# Extreme Fine Tuning of LGBM using Incremental training

The purpose of this notebook is to implement the advanced LightGBM model training with a certain incremental approach. The trick is executed in following steps:

* Find the best parameters for your LGBM, either manually or using optimization methods of your choice.
* Train the model to the best RMSE you can get in one training round using high early stopping.
* Train the model for 1 or 2 rounds with reduced learning rate.
* Once the first few rounds are over, start reducing regularization params by a factor at each incremental training iteration, you will start observing improvements in 5th decimal place... which is enough to get 5th decimal improvement on your models leaderboard score.

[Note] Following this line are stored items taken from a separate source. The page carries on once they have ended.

def regs_g_1 : List RegRow := [
  ⟨0x406010, 2, 0x40, 8, 0x4, 0x0, 0x8000ffff, 0x0⟩,
  ⟨0x406030, 2, 0x40, 1, 0x4, 0x0, 0x0, 0x0⟩,
  ⟨0x3000000, 16, 0x100, 1, 0x4, 0x0, 0x0, 0x0⟩,
  ⟨0x3000004, 16, 0x100, 1, 0x4, 0x0, 0x0, 0x0⟩,
  ⟨0x3000008, 16, 0x100, 1, 0x4, 0x0, 0x0, 0x0⟩,
  ⟨0x300000c, 16, 0x100, 1, 0x4, 0x0, 0x0, 0x0⟩,
  ⟨0x500000, 8, 0x100, 1, 0x4, 0x0, 0x0, 0x0⟩,
  ⟨0x500004, 8, 0x100, 1, 0x4, 0x0, 0x0, 0x0⟩,
  ⟨0x500008, 8, 0x100, 1, 0x4, 0x0, 0x0, 0x0⟩,
  ⟨0x50000c, 8, 0x100, 1, 0x4, 0x0, 0x0, 0x0⟩,
  ⟨0x500010, 8, 0x100, 1, 0x4, 0x0, 0x0, 0x0⟩,
  ⟨0x500014, 8, 0x100, 1, 0x4, 0x0, 0x0, 0x0⟩,
  ⟨0x500018, 8, 0x100, 1, 0x4, 0x0, 0x0, 0x0⟩,
  ⟨0x50001c, 8, 0x100, 1, 0x4, 0x0, 0x0, 0x3f⟩,
  ⟨0x500020, 8, 0x100, 1, 0x4, 0x0, 0xffff, 0x0⟩,
  ⟨0x500024, 8, 0x100, 1, 0x4, 0x0, 0x0, 0x0⟩,
  ⟨0x504000, 256, 0x20, 1, 0x4, 0x0, 0xffff00ff, 0x0⟩,
  ⟨0x504004, 256, 0x20, 1, 0x4, 0x0, 0x3fffff, 0x0⟩,
  ⟨0x504008, 256, 0x20, 1, 0x4, 0x0, 0x1fff, 0x0⟩,
  ⟨0x50400c, 256, 0x20, 2, 0x4, 0x0, 0xffffffff, 0x0⟩,
  ⟨0x504014, 256, 0x20, 1, 0x4, 0x0, 0xffffffff, 0x0⟩,
  ⟨0x504018, 256, 0x20, 1, 0x4, 0x0, 0x0, 0x0⟩,
  ⟨0x50401c, 256, 0x20, 1, 0x4, 0x100000, 0x0, 0x0⟩,
  ⟨0x508000, 1, 0x4, 1, 0x4, 0x0, 0x0, 0x0⟩,
  ⟨0x508004, 1, 0x4, 1, 0x4, 0x1, 0x0, 0x0⟩,
  ⟨0x508008, 1, 0x4, 1, 0x4, 0x0, 0x0, 0x0⟩,
  ⟨0x50800c, 1, 0x4, 1, 0x4, 0x0, 0x0, 0x0⟩,
  ⟨0x508010, 1, 0x4, 1, 0x4, 0x0, 0x0, 0x0⟩,
  ⟨0x508014, 1, 0x4, 1, 0x4, 0x0, 0x0, 0x0⟩,
  ⟨0x508018, 1, 0x4, 1, 0x4, 0x0, 0x0, 0x7⟩,
  ⟨0x508020, 8, 0x4, 1, 0x4, 0x0, 0x0, 0x0⟩,
  ⟨0x700000, 1, 0x4, 1, 0x4, 0x0, 0x0, 0x0⟩,
  ⟨0x700004, 1, 0x4, 1, 0x4, 0x0, 0xffffffff, 0x0⟩,
  ⟨0x700008, 1, 0x4, 1, 0x4, 0x0, 0x0, 0x0⟩,
  ⟨0x70000c, 1, 0x4, 1, 0x4, 0x0, 0x0, 0x0⟩,
  ⟨0x700010, 1, 0x4, 1, 0x4, 0xffffffff, 0x0, 0x0⟩,
  ⟨0x700014, 1, 0x4, 1, 0x4, 0x0, 0x0, 0x0⟩,
  ⟨0x700018, 1, 0x4, 1, 0x4, 0x0, 0x0, 0x0⟩,
  ⟨0x70001c, 1, 0x4, 1, 0x4, 0x0, 0x0, 0x0⟩,
  ⟨0x700020, 2, 0x4, 1, 0x4, 0x0, 0x0, 0x0⟩]

def regs_g_2 : List RegRow := [
  ⟨0x700028, 2, 0x4, 1, 0x4, 0x0, 0x0, 0x0⟩,
  ⟨0x700030, 1, 0x4, 1, 0x4, 0x0, 0x7f, 0x0⟩,
  ⟨0x700034, 1, 0x4, 1, 0x4, 0x0, 0x0, 0x0⟩,
  ⟨0x700040, 16, 0x4, 1, 0x4, 0x0, 0x0, 0x0⟩,
  ⟨0x700100, 64, 0x4, 1, 0x4, 0x0, 0x3fff, 0x0⟩,
  ⟨0x710000, 65536, 0x4, 1, 0x4, 0x0, 0x0, 0x0⟩,
  ⟨0x600000, 1, 0x4, 1, 0x4, 0x0, 0x0, 0x0⟩,
  ⟨0x600004, 1, 0x4, 1, 0x4, 0x0, 0x0, 0x0⟩,
  ⟨0x600008, 1, 0x4, 1, 0x4, 0x0, 0x0, 0x0⟩,
  ⟨0x60000c, 1, 0x4, 1, 0x4, 0x0, 0x7e, 0x0⟩,
  ⟨0x600010, 1, 0x4, 1, 0x4, 0x0, 0x0, 0x0⟩,
  ⟨0x600014, 1, 0x4, 1, 0x4, 0x0, 0x0, 0x0⟩,
  ⟨0x600018, 1, 0x4, 1, 0x4, 0x0, 0x0, 0x0⟩,
  ⟨0x60001c, 1, 0x4, 1, 0x4, 0x0, 0x0, 0x1ffff⟩,
  ⟨0x600020, 1, 0x4, 1, 0x4, 0x0, 0x0, 0x0⟩,
  ⟨0x600024, 1, 0x4, 1, 0x4, 0x0, 0x0, 0x0⟩,
  ⟨0x600040, 4, 0x4, 1, 0x4, 0x0, 0xfff, 0x0⟩,
  ⟨0x600100, 96, 0x4, 1, 0x4, 0x4, 0xf, 0x0⟩,
  ⟨0x600280, 3, 0x4, 1, 0x4, 0x0, 0x0, 0x0⟩,
  ⟨0x600400, 16, 0x4, 1, 0x4, 0x0, 0x0, 0x0⟩,
  ⟨0x600440, 16, 0x4, 1, 0x4, 0x0, 0x0, 0x0⟩,
  ⟨0x600500, 2, 0x10, 1, 0x4, 0x0, 0x0, 0x0⟩,
  ⟨0x600520, 2, 0x10, 1, 0x4, 0x0, 0x0, 0x0⟩,
  ⟨0x600504, 4, 0x10, 1, 0x4, 0x0, 0x0, 0x30000⟩,
  ⟨0x600508, 2, 0x10, 1, 0x4, 0x0, 0xffff0001, 0x0⟩,
  ⟨0x600528, 2, 0x10, 1, 0x4, 0x0, 0x0, 0x0⟩,
  ⟨0x600580, 1, 0x4, 1, 0x4, 0x0, 0x0, 0x0⟩,
  ⟨0x600600, 8, 0x20, 1, 0x4, 0x0, 0x3ffff, 0x0⟩,
  ⟨0x600604, 8, 0x20, 1, 0x4, 0x0, 0x0, 0x0⟩,
  ⟨0x600608, 8, 0x20, 1, 0x4, 0x0, 0x0, 0x0⟩,
  ⟨0x60060c, 8, 0x20, 1, 0x4, 0x0, 0x0, 0x0⟩,
  ⟨0x600610, 8, 0x20, 1, 0x4, 0x0, 0x0, 0x0⟩,
  ⟨0x600614, 8, 0x20, 1, 0x4, 0x0, 0x0, 0x0⟩,
  ⟨0x600700, 8, 0x10, 1, 0x4, 0x0, 0xfffffff, 0x0⟩,
  ⟨0x600704, 8, 0x10, 1, 0x4, 0x0, 0x0, 0x0⟩,
  ⟨0x600708, 8, 0x10, 1, 0x4, 0x0, 0xffffffff, 0x0⟩,
  ⟨0x60070c, 8, 0x10, 1, 0x4, 0x0, 0x0, 0x0⟩,
  ⟨0x600900, 1, 0x4, 1, 0x4, 0x0, 0x1f, 0x0⟩,
  ⟨0x600908, 2, 0x4, 1, 0x4, 0x0, 0xffffffff, 0x0⟩,
  ⟨0x600910, 1, 0x4, 1, 0x4, 0x0, 0x0, 0x0⟩]

def regs_g_3 : List RegRow := [
  ⟨0x600918, 2, 0x4, 1, 0x4, 0x0, 0x0, 0x0⟩,
  ⟨0x300f00, 1, 0x4, 1, 0x4, 0x0, 0x0, 0x0⟩,
  ⟨0x300f08, 2, 0x4, 1, 0x4, 0x0, 0x0, 0x0⟩,
  ⟨0x100000, 64, 0x40, 1, 0x4, 0x0, 0xffffffc0, 0x0⟩,
  ⟨0x100004, 64, 0x40, 1, 0x4, 0x0, 0xffffffff, 0x0⟩,
  ⟨0x100008, 64, 0x40, 1, 0x4, 0x10000, 0x0, 0x0⟩,
  ⟨0x10000c, 64, 0x40, 1, 0x4, 0x0, 0x0, 0x0⟩,
  ⟨0x100010, 64, 0x40, 1, 0x4, 0x0, 0x0, 0x0⟩,
  ⟨0x100014, 64, 0x40, 1, 0x4, 0x8, 0x0, 0x1⟩,
  ⟨0x101000, 64, 0x40, 1, 0x4, 0x0, 0xffffffc0, 0x0⟩,
  ⟨0x101004, 64, 0x40, 1, 0x4, 0x0, 0xffffffff, 0x0⟩,
  ⟨0x101008, 64, 0x40, 1, 0x4, 0x10000, 0x0, 0x0⟩,
  ⟨0x10100c, 64, 0x40, 1, 0x4, 0x0, 0x0, 0x0⟩,
  ⟨0x101010, 64, 0x40, 1, 0x4, 0x0, 0x0, 0x0⟩,
  ⟨0x101014, 64, 0x40, 1, 0x4, 0x8, 0x0, 0x1⟩,
  ⟨0x102000, 64, 0x40, 1, 0x4, 0x0, 0xffffffc0, 0x0⟩,
  ⟨0x102004, 64, 0x40, 1, 0x4, 0x0, 0xffffffff, 0x0⟩,
  ⟨0x102008, 64, 0x40, 1, 0x4, 0x10000, 0x0, 0x0⟩,
  ⟨0x10200c, 64, 0x40, 1, 0x4, 0x0, 0x0, 0x0⟩,
  ⟨0x102010, 64, 0x40, 1, 0x4, 0x0, 0x0, 0x0⟩,
  ⟨0x102014, 64, 0x40, 1, 0x4, 0x8, 0x0, 0x1⟩,
  ⟨0x10e000, 256, 0x10, 3, 0x4, 0x0, 0xffffffff, 0x0⟩,
  ⟨0x10e00c, 256, 0x10, 1, 0x4, 0x1, 0x1, 0x0⟩,
  ⟨0x10f000, 8, 0x4, 1, 0x4, 0x0, 0x0, 0x0⟩,
  ⟨0x0, 1, 0x4, 1, 0x4, 0x0, 0x0, 0x0⟩,
  ⟨0x4, 1, 0x4, 1, 0x4, 0x0, 0xffffffff, 0x0⟩,
  ⟨0x8, 1, 0x4, 1, 0x4, 0x0, 0x0, 0x0⟩,
  ⟨0xc, 1, 0x4, 1, 0x4, 0x0, 0x1, 0x0⟩,
  ⟨0x1000, 7, 0x10, 1, 0x4, 0x0, 0x0, 0x0⟩,
  ⟨0x1004, 7, 0x10, 1, 0x4, 0x0, 0x0, 0x0⟩,
  ⟨0x1008, 7, 0x10, 1, 0x4, 0x0, 0x0, 0x0⟩,
  ⟨0x2000, 1, 0x4, 1, 0x4, 0x0, 0x3f01, 0x0⟩,
  ⟨0x2004, 1, 0x4, 1, 0x4, 0x0, 0x0, 0x0⟩,
  ⟨0x8400, 64, 0x4, 1, 0x4, 0x0, 0x0, 0x0⟩,
  ⟨0x200000, 10, 0x40, 1, 0x4, 0x100, 0x0, 0x0⟩,
  ⟨0x200280, 1, 0x4, 1, 0x4, 0x2, 0x0, 0x0⟩,
  ⟨0x200004, 10, 0x40, 1, 0x4, 0x1, 0x0, 0x38⟩,
  ⟨0x200284, 1, 0x4, 1, 0x4, 0x0, 0x0, 0x38⟩,
  ⟨0x200008, 11, 0x40, 1, 0x4, 0x0, 0x1, 0x0⟩,
  ⟨0x20000c, 11, 0x40, 1, 0x4, 0x0, 0x0, 0x0⟩]

def regs_g_4 : List RegRow := [
  ⟨0x200010, 11, 0x40, 1, 0x4, 0x0, 0x0, 0x0⟩,
  ⟨0x200014, 11, 0x40, 1, 0x4, 0x0, 0x0, 0x0⟩,
  ⟨0x200018, 11, 0x40, 1, 0x4, 0x7, 0x0, 0x0⟩,
  ⟨0x20001c, 11, 0x40, 1, 0x4, 0x0, 0x0, 0x3⟩,
  ⟨0x200020, 11, 0x40, 2, 0x4, 0x0, 0x0, 0x0⟩,
  ⟨0x200400, 5, 0x4, 1, 0x4, 0x0, 0x800007ff, 0x0⟩,
  ⟨0x200420, 4, 0x4, 1, 0x4, 0x0, 0x1ff, 0x0⟩,
  ⟨0x200440, 1, 0x4, 1, 0x4, 0x0, 0x0, 0x1f⟩,
  ⟨0x200444, 1, 0x4, 1, 0x4, 0xca, 0xff, 0x0⟩,
  ⟨0x200448, 1, 0x4, 1, 0x4, 0x0, 0x0, 0x0⟩,
  ⟨0x200600, 1, 0x4, 1, 0x4, 0xa, 0x0, 0x0⟩,
  ⟨0x200604, 1, 0x4, 1, 0x4, 0x0, 0x0, 0x0⟩,
  ⟨0x200608, 1, 0x4, 1, 0x4, 0x0, 0x0, 0x0⟩,
  ⟨0x20060c, 1, 0x4, 1, 0x4, 0x0, 0x0, 0x0⟩,
  ⟨0x200700, 1, 0x4, 1, 0x4, 0x0, 0x0, 0x0⟩,
  ⟨0x300000, 1, 0x4, 1, 0x4, 0x0, 0x0, 0x0⟩,
  ⟨0x300004, 1, 0x4, 1, 0x4, 0x0, 0x0, 0x0⟩,
  ⟨0x300008, 1, 0x4, 1, 0x4, 0x0, 0x0, 0x0⟩,
  ⟨0x300010, 4, 0x4, 1, 0x4, 0x0, 0x0, 0x0⟩,
  ⟨0x300040, 12, 0x4, 1, 0x4, 0x0, 0x0, 0x0⟩,
  ⟨0x300080, 12, 0x4, 1, 0x4, 0x0, 0x0, 0x0⟩,
  ⟨0x300100, 2, 0x4, 1, 0x4, 0x0, 0xffffffff, 0x0⟩,
  ⟨0x300108, 1, 0x4, 1, 0x4, 0x0, 0xffffffff, 0x0⟩,
  ⟨0x30010c, 1, 0x4, 1, 0x4, 0x0, 0x3, 0x0⟩,
  ⟨0x300110, 1, 0x4, 1, 0x4, 0x0, 0x0, 0x0⟩,
  ⟨0x300200, 12, 0x4, 1, 0x4, 0x0, 0xffffffff, 0x0⟩,
  ⟨0x300240, 1, 0x4, 1, 0x4, 0x0, 0x0, 0x0⟩,
  ⟨0x300244, 1, 0x4, 1, 0x4, 0x0, 0x0, 0x0⟩,
  ⟨0x310000, 16384, 0x4, 1, 0x4, 0x0, 0x0, 0x0⟩,
  ⟨0x320000, 8192, 0x4, 1, 0x4, 0x0, 0x0, 0x0⟩,
  ⟨0x200800, 1, 0x4, 1, 0x4, 0x0, 0x0, 0x1f00⟩,
  ⟨0x200804, 1, 0x4, 1, 0x4, 0x0, 0x0, 0x0⟩,
  ⟨0x200900, 1, 0x4, 1, 0x4, 0x0, 0x0, 0x0⟩,
  ⟨0x200904, 1, 0x4, 1, 0x4, 0x0, 0x0, 0x0⟩,
  ⟨0x200908, 1, 0x4, 1, 0x4, 0x0, 0x0, 0x0⟩,
  ⟨0x20090c, 1, 0x4, 1, 0x4, 0x0, 0x0, 0x0⟩,
  ⟨0x200910, 1, 0x4, 1, 0x4, 0x0, 0x0, 0x0⟩,
  ⟨0x200914, 1, 0x4, 1, 0x4, 0x0, 0x0, 0xf⟩,
  ⟨0x330000, 12, 0x4, 1, 0x4, 0x0, 0x0, 0x0⟩,
  ⟨0x330040, 2, 0x4, 1, 0x4, 0x0, 0xffffffff, 0x0⟩]

def regs_g_5 : List RegRow := [
  ⟨0x330048, 1, 0x4, 1, 0x4, 0x0, 0xffffffff, 0x0⟩,
  ⟨0x33004c, 1, 0x4, 1, 0x4, 0x0, 0x0, 0x0⟩,
  ⟨0x330050, 1, 0x4, 1, 0x4, 0x0, 0x0, 0x0⟩,
  ⟨0x330100, 1, 0x4, 1, 0x4, 0x0, 0x7ff, 0x0⟩,
  ⟨0x330104, 1, 0x4, 1, 0x4, 0x0, 0x0, 0x0⟩,
  ⟨0x330140, 16, 0x4, 1, 0x4, 0x0, 0x0, 0x0⟩,
  ⟨0x3010000, 2, 0x100, 1, 0x4, 0x60, 0x1ff, 0x10000⟩,
  ⟨0x3010008, 2, 0x100, 1, 0x4, 0x0, 0xffffffc0, 0x0⟩,
  ⟨0x301000c, 2, 0x100, 1, 0x4, 0x0, 0xffffffff, 0x0⟩,
  ⟨0x3010010, 2, 0x100, 3, 0x4, 0x0, 0xffffffff, 0x0⟩,
  ⟨0x3010020, 2, 0x100, 3, 0x4, 0x0, 0xffffffff, 0x0⟩,
  ⟨0x3010030, 2, 0x100, 1, 0x4, 0x0, 0x0, 0x0⟩,
  ⟨0x3010034, 2, 0x100, 1, 0x4, 0x0, 0x0, 0x0⟩]

def regs_g : List RegRow := regs_g_0 ++ regs_g_1 ++ regs_g_2 ++ regs_g_3 ++ regs_g_4 ++ regs_g_5

def regs_all_0 : List RegRow := [
  ⟨0xf000, 4, 0x100, 64, 0x4, 0x0, 0x9fff, 0x0⟩,
  ⟨0xf400, 1, 0x4, 1, 0x4, 0x0, 0x0, 0x7f⟩,
  ⟨0xf404, 1, 0x4, 1, 0x4, 0x0, 0x0, 0x0⟩,
  ⟨0xf408, 1, 0x4, 1, 0x4, 0x0, 0x0, 0x0⟩,
  ⟨0xf40c, 1, 0x4, 1, 0x4, 0x0, 0x0, 0x0⟩,
  ⟨0xf410, 1, 0x4, 1, 0x4, 0x0, 0x0, 0x0⟩,
  ⟨0xf414, 1, 0x4, 1, 0x4, 0x0, 0x0, 0x0⟩,
  ⟨0xf418, 1, 0x4, 1, 0x4, 0x0, 0x0, 0x0⟩,
  ⟨0xf800, 1, 0x4, 1, 0x4, 0x0, 0x7, 0x0⟩,
  ⟨0xf804, 1, 0x4, 1, 0x4, 0x0, 0xffffffff, 0x0⟩,
  ⟨0xf808, 1, 0x4, 1, 0x4, 0x0, 0xffffffff, 0x0⟩,
  ⟨0xf80c, 1, 0x4, 1, 0x4, 0x0, 0x0, 0x0⟩,
  ⟨0xf840, 16, 0x8, 1, 0x4, 0x0, 0x0, 0x0⟩,
  ⟨0xf844, 16, 0x8, 1, 0x4, 0x0, 0x0, 0x0⟩]

def regs_all : List RegRow := regs_all_0

def regs_cz_0 : List RegRow := [
  ⟨0x0, 1, 0x4, 1, 0x4, 0x0, 0x0, 0x0⟩,
  ⟨0x100, 8, 0x10, 1, 0x4, 0x0, 0x3fff7f, 0x0⟩,
  ⟨0x104, 8, 0x10, 1, 0x4, 0x0, 0x0, 0x0⟩,
  ⟨0x108, 8, 0x10, 1, 0x4, 0x0, 0x0, 0x0⟩,
  ⟨0x10c, 8, 0x10, 1, 0x4, 0x0, 0x0, 0x0⟩,
  ⟨0x200, 1, 0x4, 1, 0x4, 0x0, 0x0, 0x1f⟩,
  ⟨0x204, 1, 0x4, 1, 0x4, 0x0, 0x0, 0x0⟩,
  ⟨0x208, 1, 0x4, 1, 0x4, 0x0, 0x0, 0x0⟩,
  ⟨0x20c, 1, 0x4, 1, 0x4, 0x0, 0x0, 0x0⟩,
  ⟨0xe000, 8, 0x40, 1, 0x4, 0x0, 0x1, 0x2⟩,
  ⟨0xe004, 8, 0x40, 1, 0x4, 0x0, 0x3fffff, 0x0⟩,
  ⟨0xe008, 8, 0x40, 1, 0x4, 0x0, 0x0, 0x0⟩,
  ⟨0xe00c, 8, 0x40, 1, 0x4, 0x0, 0x0, 0x0⟩,
  ⟨0xe010, 8, 0x40, 1, 0x4, 0x0, 0x0, 0x0⟩,
  ⟨0xe014, 8, 0x40, 1, 0x4, 0x0, 0x0, 0x0⟩,
  ⟨0xe018, 8, 0x40, 1, 0x4, 0x0, 0x0, 0x0⟩,
  ⟨0xe01c, 8, 0x40, 1, 0x4, 0x0, 0x0, 0x0⟩,
  ⟨0xe020, 8, 0x40, 1, 0x4, 0x0, 0x0, 0x0⟩,
  ⟨0xe024, 8, 0x40, 1, 0x4, 0x0, 0x0, 0x0⟩,
  ⟨0xe028, 8, 0x40, 1, 0x4, 0x0, 0x0, 0x0⟩,
  ⟨0x500, 16, 0x10, 1, 0x4, 0x0, 0x80007fff, 0x0⟩,
  ⟨0x504, 16, 0x10, 1, 0x4, 0x0, 0x1fff, 0x0⟩,
  ⟨0x508, 16, 0x10, 1, 0x4, 0x0, 0xffffffff, 0x0⟩,
  ⟨0x50c, 16, 0x10, 1, 0x4, 0x0, 0xffffffff, 0x0⟩,
  ⟨0x400, 8, 0x10, 1, 0x4, 0x0, 0xffff0001, 0x0⟩,
  ⟨0x404, 8, 0x10, 1, 0x4, 0x0, 0x0, 0x0⟩,
  ⟨0x408, 8, 0x10, 1, 0x4, 0x0, 0x0, 0x0⟩]

def regs_cz : List RegRow := regs_cz_0

def regs_sor_0 : List RegRow := [
  ⟨0x0, 1, 0x4, 1, 0x4, 0x0, 0x0, 0x0⟩,
  ⟨0x100, 8, 0x10, 1, 0x4, 0x0, 0x3fff7f, 0x0⟩,
  ⟨0x104, 8, 0x10, 1, 0x4, 0x0, 0x0, 0x0⟩,
  ⟨0x108, 8, 0x10, 1, 0x4, 0x0, 0x0, 0x0⟩,
  ⟨0x10c, 8, 0x10, 1, 0x4, 0x0, 0x0, 0x0⟩,
  ⟨0x200, 1, 0x4, 1, 0x4, 0x0, 0x0, 0x3f⟩,
  ⟨0x204, 1, 0x4, 1, 0x4, 0x0, 0x0, 0x0⟩,
  ⟨0x208, 1, 0x4, 1, 0x4, 0x0, 0x0, 0x0⟩,
  ⟨0x20c, 1, 0x4, 1, 0x4, 0x0, 0x0, 0x0⟩,
  ⟨0x210, 1, 0x4, 1, 0x4, 0x0, 0x0, 0x0⟩,
  ⟨0x500, 16, 0x10, 1, 0x4, 0x0, 0x80007fff, 0x0⟩,
  ⟨0x504, 16, 0x10, 1, 0x4, 0x0, 0x1fff, 0x0⟩,
  ⟨0x508, 16, 0x10, 1, 0x4, 0x0, 0xffffffff, 0x0⟩,
  ⟨0x50c, 16, 0x10, 1, 0x4, 0x0, 0xffffffff, 0x0⟩,
  ⟨0x400, 8, 0x10, 1, 0x4, 0x0, 0xffff0001, 0x0⟩,
  ⟨0x404, 8, 0x10, 1, 0x4, 0x0, 0x0, 0x0⟩,
  ⟨0x408, 8, 0x10, 1, 0x4, 0x0, 0x0, 0x0⟩]

def regs_sor : List RegRow := regs_sor_0

def regs_ing_0 : List RegRow := [
  ⟨0x500, 16, 0x10, 1, 0x4, 0x0, 0x80007fff, 0x0⟩,
  ⟨0x504, 16, 0x10, 1, 0x4, 0x0, 0x1fff, 0x0⟩,
  ⟨0x508, 16, 0x10, 1, 0x4, 0x0, 0xffffffff, 0x0⟩,
  ⟨0x50c, 16, 0x10, 1, 0x4, 0x0, 0xffffffff, 0x0⟩]

def regs_ing : List RegRow := regs_ing_0

def regs_eth_0 : List RegRow := [
  ⟨0x500, 16, 0x10, 1, 0x4, 0x0, 0x80007fff, 0x0⟩,
  ⟨0x504, 16, 0x10, 1, 0x4, 0x0, 0x1fff, 0x0⟩,
  ⟨0x508, 16, 0x10, 1, 0x4, 0x0, 0xffffffff, 0x0⟩,
  ⟨0x50c, 16, 0x10, 1, 0x4, 0x0, 0xffffffff, 0x0⟩]

def regs_eth : List RegRow := regs_eth_0

/-- The registers in the window of a unit kind, beside the mesh registers of every stop. -/
def kindRegs : Kind → List RegRow
  | .at => regs_at
  | .sft => regs_sft
  | .mt => regs_mt
  | .cz => regs_cz
  | .sor => regs_sor
  | .ing => regs_ing
  | .eth => regs_eth
  | _ => []

/-- Stop and offset of an address in a stop's window (R8). -/
def windowOf (a : Nat) : Option (Nat × Nat) :=
  if 0x01000000 ≤ a ∧ a < 0x02C00000 then some ((a - 0x01000000) / 0x10000, (a - 0x01000000) % 0x10000) else none

/-- The register at a word address of BAR0 (none: no register there, R6). -/
def regRow (a : Nat) : Option RegRow :=
  match windowOf a with
  | some (stop, off) =>
    match (kindRegs (kindOf stop)).find? fun r => r.has off with
    | some r => some r
    | none => regs_all.find? fun r => r.has off
  | none => regs_g.find? fun r => r.has a

/-- The kind code of an ID register (R69, R93, R127, R286). -/
def kindCode : Kind → Nat
  | .at => 1 | .sft => 2 | .mt => 3 | .cz => 4 | .sor => 5 | _ => 0

/-- An ID register's value: kind, die, stepping B0 and stop. -/
def idReg (stop : Nat) : Word :=
  BitVec.ofNat 32 (kindCode (kindOf stop) + dieOf stop * 16 + 0xB0 * 256 + stop * 65536)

The inspiration for such an approach has been obtained from https://www.kaggle.com/awwalmalhi/extreme-fine-tuning-lgbm-using-7-step-training

The initial settings for a manually tuned LightGBM model have been inherited from my ensembling kernel per https://www.kaggle.com/gvyshnya/ensemble-lgb-xgb-catboost-optimized

In [1]:
import pandas as pd
import numpy as np

import datetime as dt
from typing import Tuple, List, Dict

from sklearn.model_selection import KFold, GridSearchCV, cross_validate, train_test_split
from sklearn.metrics import mean_squared_error
from sklearn.preprocessing import LabelEncoder

from lightgbm import LGBMRegressor

import optuna
from functools import partial

import warnings
warnings.filterwarnings('ignore')

C:\ProgramData\Anaconda3\lib\site-packages\numpy\.libs\libopenblas.IPBC74C7KURV7CB2PKT5Z5FNR3SIBV4J.gfortran-win_amd64.dll
C:\ProgramData\Anaconda3\lib\site-packages\numpy\.libs\libopenblas.WCDJNK7YVMPZQ2ME2ZZHJJRJ3JIKNDB7.gfortran-win_amd64.dll
  stacklevel=1)

Bad key "text.kerning_factor" on line 4 in
C:\ProgramData\Anaconda3\lib\site-packages\matplotlib\mpl-data\stylelib\_classic_test_patch.mplstyle.
You probably need to get an updated matplotlibrc file from
http://github.com/matplotlib/matplotlib/blob/master/matplotlibrc.template
or from the matplotlib source distribution


In [2]:
# main flow
start_time = dt.datetime.now()
print("Started at ", start_time)

Started at  2021-02-21 11:55:39.405680


In [3]:
# read data
in_kaggle = False


def get_data_file_path(is_in_kaggle: bool) -> Tuple[str, str, str]:
    train_path = ''
    test_path = ''
    sample_submission_path = ''

    if is_in_kaggle:
        # running in Kaggle, inside the competition
        train_path = '../input/tabular-playground-series-feb-2021/train.csv'
        test_path = '../input/tabular-playground-series-feb-2021/test.csv'
        sample_submission_path = '../input/tabular-playground-series-feb-2021/sample_submission.csv'
    else:
        # running locally
        train_path = 'data/train.csv'
        test_path = 'data/test.csv'
        sample_submission_path = 'data/sample_submission.csv'

    return train_path, test_path, sample_submission_path


In [4]:
%%time
# get the training set and labels
train_set_path, test_set_path, sample_subm_path = get_data_file_path(in_kaggle)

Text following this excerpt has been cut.